» WHAT IS BEING ASKED
Report each line of the data that contains the string "else".

» Collected data entries
--- START ---

-- ==== Sys2Proof/Machine/Events.lean ====
section
/-! DEFINITION. Events, gathering records and sealing (R151 to R161). -/

namespace Sys2Proof.Machine

/-- The class of an event (Table 9-1); SHED_CHANGED and TEST_RESULT by their arguments. -/
def eventClass : Event → ReportClass
  | .trip .. => .urgent
  | .reclose .. => .urgent
  | .lockout .. => .urgent
  | .unexpectedPosition .. => .urgent
  | .closeFail .. => .urgent
  | .closeAbandoned .. => .urgent
  | .tripCoilFail .. => .urgent
  | .driveHalted .. => .urgent
  | .driveRestored .. => .urgent
  | .handlePulled .. => .urgent
  | .handleReturned .. => .urgent
  | .tagPlaced .. => .urgent
  | .tagEscalated .. => .urgent
  | .tagRemoved .. => .urgent
  | .tagExpired .. => .urgent
  | .sensorLost .. => .urgent
  | .sensorRestored .. => .urgent
  | .supplyLost .. => .urgent
  | .chargerFault .. => .urgent
  | .batteryBad .. => .urgent
  | .lvdPending .. => .urgent
  | .restart .. => .urgent
  | .shedChanged _ new _ => if new = 3 then .urgent else .routine
  | .testResult v _ _ _ =>
    match v with
    | .fail => .urgent
    | .noLoad => .urgent
    | .pass => .routine
    | .aborted => .routine
    | .cancelled => .routine
  | .sequenceReset .. => .routine
  | .seqAdvance .. => .routine
  | .groupChanged .. => .routine
  | .groupRefused .. => .routine
  | .supplyRestored .. => .routine
  | .settingsWritten .. => .routine
  | .loadProfile .. => .routine

/-- The closing events of Table 9-1. -/
def isClosing : Event → Bool
  | .lockout .. => true
  | .driveHalted .. => true
  | .lvdPending .. => true
  | .restart .. => true
  | .trip .. => false
  | .reclose .. => false
  | .unexpectedPosition .. => false
  | .closeFail .. => false
  | .closeAbandoned .. => false
  | .tripCoilFail .. => false
  | .driveRestored .. => false
  | .handlePulled .. => false
  | .handleReturned .. => false
  | .tagPlaced .. => false
  | .tagEscalated .. => false
  | .tagRemoved .. => false
  | .tagExpired .. => false
  | .sensorLost .. => false
  | .sensorRestored .. => false
  | .supplyLost .. => false
  | .chargerFault .. => false
  | .batteryBad .. => false
  | .shedChanged .. => false
  | .testResult .. => false
  | .sequenceReset .. => false
  | .seqAdvance .. => false
  | .groupChanged .. => false
  | .groupRefused .. => false
  | .supplyRestored .. => false
  | .settingsWritten .. => false
  | .loadProfile .. => false

/-- R156: the counter after a number; from 65,535 it advances to 1. -/
def nextReportNumber (n : Nat) : Nat := if 65535 ≤ n then 1 else n + 1

/-- R159 step 4: the oldest reports are discarded while the free words are fewer than `need`. -/
def makeRoom (depth need : Nat) : List Report → List Report
  | [] => []
  | r :: rest =>
    if need ≤ depth - reportsUsed (r :: rest) then r :: rest else makeRoom depth need rest

/-- The report that a gathering record becomes. -/
def sealedReport (id number lost : Nat) (cls : ReportClass) (g : Gather) : Report :=
  { id := id, number := number, lost := lost, cls := cls, base := g.base, entries := g.entries
    attempts := 0, awaiting := false }

/-- R159: an URGENT gathering record is sealed into the URGENT area; PKM appends only when the area
has room (R157). -/
def State.sealUrgent (s : State) : State :=
  match s.rpb.urgent with
  | none => s
  | some g =>
    let size := reportWords g.entries.length
    let number := s.rpb.nextNumber
    let kept1 := s.pkm.urgent.filter (fun r => r.number != number)
    let kept := makeRoom s.store.areas.urgent.depth size kept1
    let tally := s.pkm.urgent.length - kept.length
    let r := sealedReport s.pkm.nextId number (satAdd 255 s.rpb.lostUrgent tally) .urgent g
    if size ≤ s.store.areas.urgent.depth - reportsUsed kept then
      let s1 := s.modRpb (fun b =>
        { b with urgent := none, nextNumber := nextReportNumber b.nextNumber, lostUrgent := 0 })
      let s2 := (s1.modPkm (fun k => { k with nextId := k.nextId + 1 })).setUrgent (kept ++ [r])
      s2.localSend .report (reportCopy s2 r)
    else
      (s.modRpb (fun b =>
        { b with urgent := none, lostUrgent := satAdd 255 b.lostUrgent (tally + 1) })).setUrgent kept

/-- R160: a ROUTINE gathering record is sealed into the ROUTINE area, or discarded and counted. -/
def State.sealRoutine (s : State) : State :=
  match s.rpb.routine with
  | none => s
  | some g =>
    if hasRoom s .routine (reportWords g.entries.length) then
      let r := sealedReport s.pkm.nextId s.rpb.nextNumber s.rpb.lostRoutine .routine g
      let s1 := s.modRpb (fun b =>
        { b with routine := none, nextNumber := nextReportNumber b.nextNumber, lostRoutine := 0 })
      let s2 := s1.modPkm (fun k => { k with routine := k.routine ++ [r], nextId := k.nextId + 1 })
      s2.localSend .report (reportCopy s2 r)
    else
      s.modRpb (fun b => { b with routine := none, lostRoutine := satAdd 255 b.lostRoutine 1 })

/-- R154: the record of a class is sealed. -/
def State.sealClass (c : ReportClass) (s : State) : State :=
  match c with
  | .urgent => s.sealUrgent
  | .routine => s.sealRoutine

/-- The gathering record of a class. -/
def Rpb.gather (b : Rpb) : ReportClass → Option Gather
  | .urgent => b.urgent
  | .routine => b.routine

/-- Put a gathering record in the place of its class. -/
def Rpb.setGather (b : Rpb) (c : ReportClass) (g : Option Gather) : Rpb :=
  match c with
  | .urgent => { b with urgent := g }
  | .routine => { b with routine := g }

/-- R155: the length of the gather window of a class. -/
def gatherWindow (r : RadioRec) : ReportClass → Nat
  | .urgent => r.urgentMs
  | .routine => r.routineS * 1000

/-- R153: the event joins the record of its class, or opens one. -/
def joined (s : State) (e : Event) : Gather :=
  match s.rpb.gather (eventClass e) with
  | none =>
    { base := s.fcu.time, opening := s.fcu.running
      windowLeft := gatherWindow s.store.radio (eventClass e), entries := [⟨e, 0⟩] }
  | some g => { g with entries := g.entries ++ [⟨e, min 3600000 (s.fcu.running - g.opening)⟩] }

/-- R151 to R154: RPB takes an event; the record is sealed at once at its twelfth entry or a closing
event. -/
def State.emit (e : Event) (s : State) : State :=
  let g := joined s e
  let s1 := s.modRpb (fun b => b.setGather (eventClass e) (some g))
  if Config.recordTop ≤ g.entries.length || isClosing e then s1.sealClass (eventClass e) else s1

end Sys2Proof.Machine
end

--- END ---

» RESULT
  | .shedChanged _ new _ => if new = 3 then .urgent else .routine
def nextReportNumber (n : Nat) : Nat := if 65535 ≤ n then 1 else n + 1
    if need ≤ depth - reportsUsed (r :: rest) then r :: rest else makeRoom depth need rest
    else
    else
  if Config.recordTop ≤ g.entries.length || isClosing e then s1.sealClass (eventClass e) else s1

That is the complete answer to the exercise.